El Duderino said: makingmusic476 said: El Duderino said: makingmusic476 said: El Duderino said: when most states joined the union they had no idea that they couldn´t ever get out of it anymore... |
Actually, they legally should've been able to get it out of it. | I know... thats one major reason why they were so pissed of... and I do feel sympathy for those who wanted to be independent but I have to go with Lincoln on that one "A house divided against itself cannot stand." With the nation growing so fast at that point a war would have become inevitable and it was a good thing he decided to fight before things got even more complicated... though it is sad so many people had to lose their lives fighting for freedom on both sides... | He could've just said Goodbye when we tried to leave instead of forcing a war that resulted in over 620,000 deaths. |
That just wouldn´t have worked... had he sayed goodbye then new states founded in the west could have also become slave states... Lincoln offered the south that they could keep slavery (at least for a while) but no new states where alowed to have it... the south didn´t want that though... it was a fight over principles, eather all men are created equal or not... if that principle is not worht fighting for I don´t know what is... |
Not quite.

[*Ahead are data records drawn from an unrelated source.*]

/-- R412: the keyring and the census slots of a context on a core, as fields of its core area. -/
def areaFields (s : State) (p ctx : Nat) : List (Nat × Nat × Nat) :=
  rowFields 0 8 (((List.range 256).map (fun i => keyWords ((keyAt s p i).bind (fun k => if k.ctx = ctx then some k else none)))).flatten)
  ++ ((List.range 16).map (fun e =>
      match slotOf s p ctx e with
      | some c => [(0x2000 + 32 * e, 8, 2), (0x2008 + 32 * e, 8, c.value.toNat), (0x2010 + 32 * e, 8, c.status.toNat), (0x2018 + 32 * e, 8, 0)]
      | none => [(0x2000 + 32 * e, 32, 0)])).flatten

/-- R412 CORE_SAVE. -/
def areaSave (s : State) (ctx core : Nat) : State := putFields s ctx (areaAt (ctxAt s ctx).t core) (areaFields s (physCore s core) ctx)

/-- R340: a keyring entry from its words; entries not RESIDENT or PINNED are none. -/
def keyOf (w : List Nat) (old : Option KeyEntry) : Option KeyEntry :=
  let c := w.getD 1 0
  let k : KeyEntry := { key := BitVec.ofNat 64 (w.getD 0 0), st := if bits c 61 3 = 2 then .pinned else .resident, len := bits c 44 8, off := bits c 33 11, owner := bits (w.getD 2 0) 0 32, ctx := bits (w.getD 3 0) 0 32, mig := old.bind (·.mig) }
  if bits c 61 3 = 1 ∨ bits c 61 3 = 2 then some k else none

/-- R412: an entry of a core's keyring restored; an entry of another context stays (log 73, DEDUCED). -/
def keyRestore (s : State) (area p ctx i : Nat) : State :=
  let old := keyAt s p i
  if old.any (fun k => decide (k.ctx ≠ ctx)) then s
  else match keyOf (getRow s ctx area (32 * i) 8 4) old with
    | some k => modCore s p (fun c => { c with keyring := tblPut c.keyring i { k with ctx := ctx } })
    | none => modCore s p (fun c => { c with keyring := tblErase c.keyring i })

/-- R412: a census slot restored (log 73, DEDUCED). -/
def slotRestore (s : State) (area p ctx e : Nat) : State :=
  if getField s ctx area (0x2000 + 32 * e) 1 = 2 then
    openSlot s p ctx e { done := true, value := BitVec.ofNat 64 (getField s ctx area (0x2008 + 32 * e) 8), status := BitVec.ofNat 64 (getField s ctx area (0x2010 + 32 * e) 8), cohort := ((slotOf s p ctx e).map (·.cohort)).getD (2 ^ 40) }
  else modCore s p (fun c => { c with slots := tblErase c.slots (16 * ctx + e) })

/-- R412 CORE_RESTORE (log 73, DEDUCED). -/
def areaRestore (s : State) (ctx core : Nat) : State :=
  let a := areaAt (ctxAt s ctx).t core
  let p := physCore s core
  let s1 := (List.range 256).foldl (fun t i => keyRestore t a p ctx i) s
  (List.range 16).foldl (fun t e => slotRestore t a p ctx e) s1

/-- R484: the command that waits is answered once its effects are performed (log 71, DEDUCED). -/
def hostSettle (s : State) : State :=
  let fin (t : State) (op : Nat) : State := reply { t with host := { t.host with waiting := none } } op 0 []
  match s.host.waiting with
  | none => s
  | some (.preempt cs) => if cs.all (fun c => (tblFind s.cohorts c).isNone) then fin s 0x13 else s
  | some (.save ctx core) => if areaReady s ctx then fin (areaSave s ctx core) 0x14 else s
  | some (.restore ctx core) => if areaReady s ctx then fin (areaRestore s ctx core) 0x15 else s

/-- R483, R484: a command that may wait: its effect begins, and it replies once that is complete. -/
def waitCommand (i : HostCmd) (op len : Nat) (zeros : List (Nat × Nat)) (p : Payload) (s : State) (bad : State → Bool) (begin : State → State) : Out :=
  cmdGate i false p s (fun s =>
    if !(headOk p len zeros) then nextOf s (reply s op 2 [])
    else if !(stateOk s false) then nextOf s (reply s op 3 [])
    else if bad s then nextOf s (reply s op 2 [])
    else nextOf s (hostSettle (settle (begin s))))

/-- PREEMPT (R405, R484). -/
def execPreempt (p : Payload) (s : State) : Out := waitCommand (.preempt p) 0x13 48 [(4, 4)] p s (fun s => !(installed s (opNat p 0 4))) (fun s => preemptDo s (opNat p 0 4) (maskCores p 8))

/-- CORE_SAVE (R412, R484). -/
def execCoreSave (p : Payload) (s : State) : Out :=
  waitCommand (.coreSave p) 0x14 8 [(6, 2)] p s (fun s => !(installed s (opNat p 0 4)) || decide (319 < opNat p 4 2)) (fun s => { s with host := { s.host with waiting := some (.save (opNat p 0 4) (opNat p 4 2)) } })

Lincoln was far from a believer in equality of the races.
And Lincoln said he was willing to sign an amendment being worked on by Congress that would enshrine slavery in the constitution of the US (ironically the 13th amendment). Slavery would've been made PERMANENT in the US via this amendment, yet the deep Southern states still seceded.
The deep south states seceded more so over issues of economics than slavery, the primary issue being tarrifs (and they way that the funds collected via these tariffs were used). Fighting almost erupted over the Tariff of Abominations in 1828, and it was obvious that conflict would arise over the Morrill Tariff of 1860, a tariff with rates even higher than those in 1828.
Despite this tariff, the states of the upper south still did not feel compelled to secede like the lower southern states. It wasn't until Lincoln refused to abandon Fort Sumter and began organizing military forces to take back the deep south that states like Virginia had had enough. Infringing upon a state's right to secede was the last straw, and they thus joined their brethren via secession.
The war was a matter of economics (particularly tariffs) and states rights (the right to secede from the federal government, and the right to nullify any law a state deemed unconstitutional, much like the issues surrounding the tariff controversies of 1832).
Slavery was well on it's way out by the 18th century. Virginia had been holding abolitionist talks in the State congress as early as 1853, and the US was one of the last major regions that still allowed slavery (England, France, and Spain had banned slavery years before hand). To say that slavery would have survived in the CSA for very long is untrue.